Monday, Feb. 29, 1932

The Wiggin Carrara

Always on display in the art gallery in Manhattan's Grand Central Station is a selection of fauns, nymphs, Indians and babies holding fish, designed by orthodox sculptors. Another statue went on view there last week. It was a white Carrara marble figure of a nude young woman, seated and gazing reflectively at her left foot. In front of the figure was a black marble reflecting pool, behind it cedar trees and potted plants. Called Reverie, it attracted great attention not only because it was pleasant to the eye but also because its creator, a grandmother, is the wife of Albert Henry Wiggin whose bank (Chase) vies with National City for title of "world's biggest."

Only two years ago did Mrs.
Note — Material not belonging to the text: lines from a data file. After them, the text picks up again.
-- ==== Sys2Proof/Machine/Transact.lean ====
section
/-! DEFINITION. Transact: what one host transaction does (spec/20_memory.md rules R60 to R64). -/

namespace Sys2Proof.Machine

/-- `CMD(c)` (R64): the word is decoded (R87) and the command's meaning is carried out; an illegal word raises
ILLEGAL_CMD (R90, R208). Both stand under the frame `command`, so under HALT nothing happens (R63). -/
def runCmd (c : CmdWord) (s : State) : Host.Outcome State Fault Refusal :=
  match decode c with
  | some i => exec i s
  | none => command s fun e => e.raise .illegalCmd

/-- One transaction (R8), on a state whose `response` is empty: only READ returns a value (R60 to R64). -/
def transact (t : Transaction) (s : State) : Host.Outcome State Fault Refusal :=
  match t with
  | .reset => .next { s with engine := Engine.reset }
  | .write id v => .next { s with engine := s.engine.hostWrite id v }
  | .read id => .next { s with response := some (s.engine.hostRead id) }
  | .cmd c => runCmd c s

/-- The engine takes the first pending transaction (R76); with none it does nothing, since "the engine never acts on its
own" (R7; DESIGN CHOICE, notes/assumptions/2.md). -/
def takeTransaction (s : State) : Host.Outcome State Fault Refusal :=
  match s.pending with
  | [] => .next s
  | t :: rest => transact t { s with pending := rest, response := none }

end Sys2Proof.Machine
end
Jessie Duncan Hayden Wiggin feel that she had time to spare to sculpt. Telling few of her friends, she rented a studio in MacDougal Alley behind the Whitney Museum and began to study under Victor Salvatore. She worked hard. Reverie is her first work in marble. Mrs. Wiggin designed it for her garden in Greenwich, Conn.

"I really feel that sculpture is my profession," said pleasant Grandmother Wiggin. "It has given me quite a thrill to have really created something."-- Hearst's San Francisco Examiner ("Monarch of the Dailies") last week took notice of that city's cultural life by reporting the completion of a fresco by youthful Artist Victor Arnautoff, onetime pupil of Diego Rivera. On the wall of his studio near the edge of the Telegraph Hill art colony Artist Arnautoff, a sociable fellow, had painted the likenesses of 23 of his friends grouped about the seated figure of a nude female model. The Examiner printed with its story a four-column picture of the fresco. To the great astonishment of Artist Arnautoff and the model, it showed the latter clad in a hand-painted bathing suit.